Researchers at University of California reported that titanium dioxide nanoparticles (TiO2), found in everything from cosmetics and sunscreens to paint and vitamins, caused DNA damage when fed to mice. They induced breaks in DNA, damaged chromosomes, and caused inflammation of tissues; all of which increase the risk of cancers.
A team of researchers in Taiwan showed that exposing mammalian cells to TiO2 nanoparticles at 10 ppm in the short-term and long-term exposure resulted in enhancement of cell growth and a dramatic increase in transformed (cancerous) cells , resulting from a disturbance of cell division and genome instability.
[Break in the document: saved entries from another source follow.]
-- ==== Sys2Proof/Laws/Step.lean ====
section
/-! SUPPORT. What one step can do, said once, and that every step answers a next state. -/

namespace Sys2Proof.Machine

/-- The four commands always answer a next state, and this is it (44_host_access R130). -/
theorem exec_init (s : State) : exec .init s = .next ((s.setH IV).setDone false).endCommand := rfl

theorem exec_compress (s : State) :
    exec .compress s = .next (s.setH (compressBlock s.h s.blkBytes)).endCommand := rfl

theorem exec_final (s : State) :
    exec .final s = .next ((s.setH (finalDigest s.h (padTail s.tail s.msglen))).setDone true).endCommand := rfl

theorem exec_encode (c : LetterCase) (s : State) :
    exec (.encode c) s = .next (s.setHex (hexWords (renderDigest s.h c))).endCommand := rfl

/-- The same four next states as records. -/
theorem exec_init_record (s : State) :
    exec .init s = .next { s with h := IV, status := { s.status with done := false, busy := false }, pend := none } := rfl

theorem exec_compress_record (s : State) :
    exec .compress s = .next { s with
      h := compressBlock s.h s.blkBytes, status := { s.status with busy := false }, pend := none } := rfl

theorem exec_final_record (s : State) :
    exec .final s = .next { s with
      h := finalDigest s.h (padTail s.tail s.msglen), status := { s.status with done := true, busy := false },
      pend := none } := rfl

theorem exec_encode_record (c : LetterCase) (s : State) :
    exec (.encode c) s = .next { s with
      hex := hexWords (renderDigest s.h c), status := { s.status with busy := false }, pend := none } := rfl

/-- Every command completes in every state, keeping BLK, MSGLEN, FAULT, CAUSE and the model's own fields. -/
theorem exec_spec (i : Instr) (s : State) :
    ∃ t, exec i s = .next t ∧ t.pend = none ∧ t.status.busy = false ∧
      t.blk = s.blk ∧ t.msglenLo = s.msglenLo ∧ t.msglenHi = s.msglenHi ∧
      t.status.fault = s.status.fault ∧ t.status.cause = s.status.cause ∧
      t.schedule = s.schedule ∧ t.reads = s.reads ∧ t.draws = s.draws := by
  cases i with
  | init => exact ⟨_, exec_init s, by simp⟩
  | compress => exact ⟨_, exec_compress s, by simp⟩
  | final => exact ⟨_, exec_final s, by simp⟩
  | encode c => exact ⟨_, exec_encode c s, by simp⟩

/-- Everything one step can do: CORE performs the pending command; RESET; a host access to the window; or nothing (CORE's
turn with nothing pending, or a bus transaction outside the window). -/
theorem step_cases (s : State) :
    (∃ i, s.nextCommand = some i ∧ s.pend = some i ∧ step s = exec i (s.setSchedule s.schedule.tail)) ∨
    (s.nextCommand = none ∧ s.ResetNext ∧ step s = .next (resetBlock (s.setSchedule s.schedule.tail))) ∨
    (s.nextCommand = none ∧ ¬ s.ResetNext ∧
      ∃ a, s.nextAccess = some a ∧ step s = .next (hostAccess a (s.setSchedule s.schedule.tail))) ∨
    (s.nextCommand = none ∧ ¬ s.ResetNext ∧ s.nextAccess = none ∧
      step s = .next (s.setSchedule s.schedule.tail)) := by
  obtain ⟨h, blk, lo, hi, hex, status, pend, schedule, reads, draws⟩ := s
  cases schedule with
  | nil =>
    cases pend with
    | none => exact .inr (.inr (.inr ⟨rfl, by simp, rfl, rfl⟩))
    | some i => exact .inl ⟨i, rfl, rfl, rfl⟩
  | cons e rest =>
    cases e with
    | core =>
      cases pend with
      | none => exact .inr (.inr (.inr ⟨rfl, by simp, rfl, rfl⟩))
      | some i => exact .inl ⟨i, rfl, rfl, rfl⟩
    | reset => exact .inr (.inl ⟨rfl, rfl, rfl⟩)
    | access a => exact .inr (.inr (.inl ⟨rfl, by simp, a, rfl, rfl⟩))
    | bus addr width dir =>
      cases ho : offsetOf addr with
      | none => exact .inr (.inr (.inr ⟨rfl, by simp, by simp [State.nextAccess, ho],
          by simp [step, perform, busAccess, ho]⟩))
      | some o => exact .inr (.inr (.inl ⟨rfl, by simp, { off := o, width := width, dir := dir },
          by simp [State.nextAccess, ho], by simp [step, perform, busAccess, ho]⟩))

/-- A step consumes the first event and no other. -/
theorem step_schedule {s t : State} (h : step s = .next t) : t.schedule = s.schedule.tail := by
  rcases step_cases s with ⟨i, _, _, hs⟩ | ⟨_, _, hs⟩ | ⟨_, _, a, _, hs⟩ | ⟨_, _, _, hs⟩
  · obtain ⟨u, hu, _, _, _, _, _, _, _, hsch, _⟩ := exec_spec i (s.setSchedule s.schedule.tail)
    rw [hs, hu] at h
    cases h
    simpa using hsch
  · rw [hs] at h; cases h; rfl
  · rw [hs] at h; cases h; simp
  · rw [hs] at h; cases h; rfl

@[simp] theorem run_zero (s : State) : Host.Core.run core 0 s = .next s := rfl

/-- One step of a run. -/
theorem run_succ_of_step {s t : State} (k : Nat) (h : step s = .next t) :
    Host.Core.run core (k + 1) s = Host.Core.run core k t := by
  have hc : core.step s = .next t := h
  simp only [Host.Core.run, hc]

@[simp] theorem performed_zero (s : State) : performed 0 s = [] := rfl

/-- A step that performs `i` puts it first among the commands performed. -/
theorem performed_succ_of_command {s t : State} {i : Instr} (k : Nat) (hi : s.nextCommand = some i)
    (h : step s = .next t) : performed (k + 1) s = (i, s) :: performed k t := by
  simp [performed, hi, h]

/-- A step that performs no command adds none. -/
theorem performed_succ_of_none {s t : State} (k : Nat) (hn : s.nextCommand = none) (h : step s = .next t) :
    performed (k + 1) s = performed k t := by
  simp [performed, hn, h]

end Sys2Proof.Machine
end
Similar toxicities have been found for other nanoparticles often used with TiO2, such as ZnO2 and SiO2.
Nano-silver, even more widely used than nano-TiO2, is toxic to beneficial bacteria that break down wastes and recycle nutrients in the soil.Fullerenes, which finds applications in electronics, electro-optics and much more besides, including cosmetics are being considered for drug delivery and cancer therapy also.
Fullerenes caused oxidative brain damage (through lipid peroxidation) in juvenile largemouth bass via the olfactory nerve.
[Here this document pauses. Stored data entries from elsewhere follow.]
-- ==== Sys2Proof/Tests/Slice0.lean ====
section
/-! SUPPORT. Tests on fixed values, each expected result from spec/95_test_vectors.md or from the rule named, and a witness
for the hypotheses of every statement that has some. -/

namespace Sys2Proof.Tests.Slice0

open Sys2Proof.Machine

/-! ### Helpers -/

/-- The state one step leaves when the events to come are `es`. -/
def stepWith (es : List Event) (s : State) : State :=
  match step (s.setSchedule es) with
  | .next t => t
  | .fault r => nomatch r
  | .refused _ => s

/-- The state after the CORE step of `i`. -/
def after (i : Instr) (s : State) : State :=
  match exec i s with
  | .next t => t
  | .fault r => nomatch r
  | .refused _ => s

/-- STATUS as a read returns it. -/
def statusOf (s : State) : Word := statusWord s.status

/-- The state after WR32 CMD, 0x00000001 (V-H). -/
def busyInit : State := stepWith [wr32 .cmd 0x00000001] State.reset

/-- DONE = 1 (a FINAL has completed). -/
def doneState : State := State.reset.setDone true

/-- A fault state of cause BAD_ACCESS. -/
def faulted : State := State.reset.setFault .badAccess

/-- The reset state with BLK all equal to `w`. -/
def blkAll (w : Word) : State := { State.reset with blk := Vector.replicate 16 w }

/-- The tail of V-P4 in BLK, and MSGLEN = 56. -/
def vP4 : State :=
  { State.reset with
    blk := #v[0x61626364, 0x62636465, 0x63646566, 0x64656667, 0x65666768, 0x66676869, 0x6768696A, 0x68696A6B,
              0x696A6B6C, 0x6A6B6C6D, 0x6B6C6D6E, 0x6C6D6E6F, 0x6D6E6F70, 0x6E6F7071, 0x00000000, 0x00000000]
    msglenLo := 56 }

/-! ### Well-formedness smoke: each check refuses an ill-formed term -/

theorem test_wf_width : Access.wf { off := 0x40, width := 1, dir := .write 0 } = false := by decide
theorem test_wf_alignment : Access.wf { off := 0x42, width := 4, dir := .read } = false := by decide
theorem test_wf_unmapped_low : Access.wf { off := 0x3C, width := 4, dir := .read } = false := by decide
theorem test_wf_unmapped_high : Access.wf { off := 0xA8, width := 4, dir := .read } = false := by decide
theorem test_wf_admitted : Access.wf { off := 0xA4, width := 4, dir := .read } = true := by decide
theorem test_wf_setLen : Pseudo.wf (.setLen (2 ^ 64)) = false := by decide
theorem test_wf_loadBlk : Pseudo.wf (.loadBlk (List.replicate 63 0)) = false := by decide
theorem test_wf_loadTail : Pseudo.wf (.loadTail (List.replicate 64 0)) = false := by decide
theorem test_wf_instr : (Instr.wf .init && Instr.wf (.encode .upper)) = true := by decide

/-! ### Decoding (30_encoding R61–R65; V-D): RSV [31:5], U [4], OP [3:0], written out bit by bit -/

theorem test_decode_init : decode 0b000000000000000000000000000_0_0001 = .command .init := by decide
theorem test_decode_compress : decode 0b000000000000000000000000000_0_0010 = .command .compress := by decide
theorem test_decode_final : decode 0b000000000000000000000000000_0_0011 = .command .final := by decide
theorem test_decode_encode_lower : decode 0b000000000000000000000000000_0_0100 = .command (.encode .lower) := by decide
theorem test_decode_encode_upper : decode 0b000000000000000000000000000_1_0100 = .command (.encode .upper) := by decide
theorem test_decode_op0 : decode 0x00000010 = .illegal .unassignedOp := by decide
theorem test_decode_op15 : decode 0x0000000F = .illegal .unassignedOp := by decide
theorem test_decode_case_bit : decode 0x00000013 = .illegal .caseBit := by decide
theorem test_decode_rsv_low : decode 0x00000024 = .illegal .reservedBits := by decide
theorem test_decode_rsv_high : decode 0x80000001 = .illegal .reservedBits := by decide
theorem test_decodeTableWord : decodeTableWord 32 0x14 = some (.encode .upper) := by decide
theorem test_decodeTableWord_illegal : decodeTableWord 32 0x12 = none := by decide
Carbon nanotubes, long thin structures derived from fullerenes and often compared to asbestos, caused inflammation and granulomas when instilled into the lungs of mice. These results have now been confirmed in a study in which the mice inhaled aerosols of multiwall carbon nanotubes. Inflammation and granulomas were found in the lungs even at the lowest concentration.
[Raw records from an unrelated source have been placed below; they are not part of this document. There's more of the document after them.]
-- ==== Sys2Proof/Machine/RegMap.lean ====
section
/-! DEFINITION. The register map: every field of every register table of the manual (its place, access type and
reset value), page kind by page kind, transcribed from the register tables of the chapters (R42 to R546). -/

namespace Sys2Proof

/-- A field of a register: the offset of its word in its page or table, its lowest bit, its width. -/
structure Fld where
  off : Nat
  lo : Nat
  w : Nat
deriving DecidableEq, Repr

/-- The access types of R70; W1C is split into flag fields and counter fields, as R70 does. -/
inductive Acc where
  | rw | ro | w1cFlag | w1cCnt | w1s | wo | rwl
deriving DecidableEq, Repr

/-- A row of a register table: the field, its access type and reset value, and how often the row repeats
(`cnt` instances `stride` bytes apart, each of `inner` consecutive words). -/
structure RF where
  f : Fld
  acc : Acc
  rst : Nat
  cnt : Nat := 1
  stride : Nat := 4
  inner : Nat := 1
  /-- the `_LO` word of a 64-bit time or counter pair (R14) -/
  lo64 : Bool := false
deriving DecidableEq, Repr

/-- Whether the row has an instance in the word at offset `rel`. -/
def RF.covers (r : RF) (rel : Nat) : Bool :=
  decide (r.f.off ≤ rel) && decide ((rel - r.f.off) / r.stride < r.cnt) &&
    decide ((rel - r.f.off) % r.stride < 4 * r.inner) && decide ((rel - r.f.off) % r.stride % 4 = 0)

/-! Header of every page (R69). `IRQ_RAW` is written only through `IRQ_STAT` and `IRQ_FORCE`. -/
namespace R.Hdr
abbrev CTRL_EN : Fld := ⟨0x008, 0, 1⟩
abbrev STAT : Fld := ⟨0x00C, 0, 32⟩
abbrev IRQ_RAW : Fld := ⟨0x010, 0, 32⟩
abbrev IRQ_EN : Fld := ⟨0x014, 0, 32⟩
abbrev IRQ_STAT : Fld := ⟨0x018, 0, 32⟩
abbrev IRQ_FORCE : Fld := ⟨0x01C, 0, 32⟩
abbrev LOCK_HALF : Fld := ⟨0x020, 17, 1⟩
abbrev LOCK_OPEN : Fld := ⟨0x020, 16, 1⟩
abbrev LOCK_KEY : Fld := ⟨0x020, 0, 16⟩
abbrev FAULT_CNT : Fld := ⟨0x024, 0, 32⟩
abbrev TS_LO : Fld := ⟨0x028, 0, 32⟩
abbrev TS_HI : Fld := ⟨0x02C, 0, 32⟩
abbrev GRPMASK : Fld := ⟨0x030, 0, 4⟩
end R.Hdr

/-! MpgC: R42, R43, R44, R45, R46. -/
namespace R.MpgC
abbrev LDG_LAST : Fld := ⟨0x040, 8, 8⟩
abbrev CARS : Fld := ⟨0x040, 0, 2⟩
abbrev DISARM_L : Fld := ⟨0x044, 5, 1⟩
abbrev DISARM_U : Fld := ⟨0x044, 4, 1⟩
abbrev ARM_L : Fld := ⟨0x044, 1, 1⟩
abbrev ARM_U : Fld := ⟨0x044, 0, 1⟩
abbrev MAP_ERR_CAR : Fld := ⟨0x048, 24, 1⟩
abbrev MAP_ERR_LDG : Fld := ⟨0x048, 16, 8⟩
abbrev MAP_ERR : Fld := ⟨0x048, 12, 4⟩
abbrev MAP_DIS_REJ : Fld := ⟨0x048, 6, 1⟩
abbrev MAP_WR_REJ : Fld := ⟨0x048, 5, 1⟩
abbrev MAP_DONE : Fld := ⟨0x048, 4, 1⟩
abbrev MAP_BUSY : Fld := ⟨0x048, 3, 1⟩
abbrev MAP_ARMED_L : Fld := ⟨0x048, 1, 1⟩
abbrev MAP_ARMED_U : Fld := ⟨0x048, 0, 1⟩
abbrev DSEP : Fld := ⟨0x04C, 0, 32⟩
abbrev CAR_TRAVEL_MIN : Fld := ⟨0x080, 0, 32⟩
abbrev CAR_TRAVEL_MAX : Fld := ⟨0x084, 0, 32⟩
abbrev CAR_OFS_TOP : Fld := ⟨0x088, 0, 32⟩
abbrev CAR_OFS_BOT : Fld := ⟨0x08C, 0, 32⟩
abbrev CAR_TZ_BOT : Fld := ⟨0x090, 0, 32⟩
abbrev CAR_TZ_TOP : Fld := ⟨0x094, 0, 32⟩
abbrev CAR_DOORS_REAR : Fld := ⟨0x098, 1, 1⟩
abbrev CAR_DOORS_FRONT : Fld := ⟨0x098, 0, 1⟩
abbrev CAR_WHERE_VALID : Fld := ⟨0x09C, 12, 1⟩
abbrev CAR_WHERE_IN_TZ : Fld := ⟨0x09C, 10, 1⟩
abbrev CAR_WHERE_IN_UZ : Fld := ⟨0x09C, 9, 1⟩
abbrev CAR_WHERE_IN_DZ : Fld := ⟨0x09C, 8, 1⟩
abbrev CAR_WHERE_LDG : Fld := ⟨0x09C, 0, 8⟩
/-- Rows of the register table (R42, R43, R44, R45, R46), part 1. -/
def tbl0 : List RF := [
  { f := LDG_LAST, acc := .rwl, rst := 0 },
  { f := CARS, acc := .rwl, rst := 0 },
  { f := DISARM_L, acc := .wo, rst := 0 },
  { f := DISARM_U, acc := .wo, rst := 0 },
  { f := ARM_L, acc := .wo, rst := 0 },
  { f := ARM_U, acc := .wo, rst := 0 },
  { f := MAP_ERR_CAR, acc := .ro, rst := 0 },
  { f := MAP_ERR_LDG, acc := .ro, rst := 0 },
  { f := MAP_ERR, acc := .ro, rst := 0 },
  { f := MAP_DIS_REJ, acc := .w1cFlag, rst := 0 },
  { f := MAP_WR_REJ, acc := .w1cFlag, rst := 0 },
  { f := MAP_DONE, acc := .w1cFlag, rst := 0 },
  { f := MAP_BUSY, acc := .ro, rst := 0 },
  { f := MAP_ARMED_L, acc := .ro, rst := 0 },
  { f := MAP_ARMED_U, acc := .ro, rst := 0 },
  { f := DSEP, acc := .ro, rst := 0x1e8480 },
  { f := CAR_TRAVEL_MIN, acc := .rwl, rst := 0, cnt := 2, stride := 0x40 },
  { f := CAR_TRAVEL_MAX, acc := .rwl, rst := 0, cnt := 2, stride := 0x40 },
  { f := CAR_OFS_TOP, acc := .rwl, rst := 0, cnt := 2, stride := 0x40 },
  { f := CAR_OFS_BOT, acc := .rwl, rst := 0, cnt := 2, stride := 0x40 },
  { f := CAR_TZ_BOT, acc := .rwl, rst := 0, cnt := 2, stride := 0x40 },
  { f := CAR_TZ_TOP, acc := .rwl, rst := 0, cnt := 2, stride := 0x40 },
  { f := CAR_DOORS_REAR, acc := .rwl, rst := 0, cnt := 2, stride := 0x40 },
  { f := CAR_DOORS_FRONT, acc := .rwl, rst := 0, cnt := 2, stride := 0x40 }]
/-- Rows of the register table (R42, R43, R44, R45, R46), part 2. -/
def tbl1 : List RF := [
  { f := CAR_WHERE_VALID, acc := .ro, rst := 0, cnt := 2, stride := 0x40 },
  { f := CAR_WHERE_IN_TZ, acc := .ro, rst := 0, cnt := 2, stride := 0x40 },
  { f := CAR_WHERE_IN_UZ, acc := .ro, rst := 0, cnt := 2, stride := 0x40 },
  { f := CAR_WHERE_IN_DZ, acc := .ro, rst := 0, cnt := 2, stride := 0x40 },
  { f := CAR_WHERE_LDG, acc := .ro, rst := 0, cnt := 2, stride := 0x40 }]
/-- All rows of the register table (R42, R43, R44, R45, R46). -/
def tbl : List RF := tbl0 ++ tbl1
/-- The rows whose reset value is not 0. -/
def rst : List RF := [{ f := DSEP, acc := .ro, rst := 0x1e8480, cnt := 1, stride := 0x4 }]
end R.MpgC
Quantum dots are nanosized semi-conductors that generate electron-hole pairs confined in all three dimensions (quantum confinement), and hence behave like giant molecules rather than bulk semiconductors. They have numerous applications in light emitting diodes, transistors, solar cells etc., and are also being developed for drug delivery, cancer therapy and cell imaging. Unfortunately, most quantum dots contain highly toxic metals such as cadmium, which tends to be released when the quantum dots enter the cells or organisms. This was thought to be the main reason why CdSe/ZnSe quantum dots at nanomolar (10-9mol) concentrations were toxic to Daphnia magna, but much less toxic than the equivalent concentration of cadmium ions. However, CdTe quantum dots coated with hydrophilic sodium thioglycolate caused disruption in a cultured monolayer of Caco-2 human intestinal cells and cell-death at 0.1 ppm, which was thought to be caused by the quantum dots, rather than cadmium. In another study, CdSe/ZnS quantum dots injected intravenously into mice caused marked vascular thrombosis in the lungs at 0.7 to 3.6 nanomol per mouse, especially when the quantum dots had carboxylate surface groups. Three out of four mice injected at the higher concentration died immediately. The injected quantum dots were mainly found in the lungs, liver and blood; and it was hypothesized that the quantum dots activated the coagulation cascade through contact. In fact, many kinds of nanoparticles enhance the formation of insoluble fibrous protein aggregates (amyloids), which are associated with human diseases including Alzheimer’s, Parkinson’s and Creutzfeld-Jacob disease.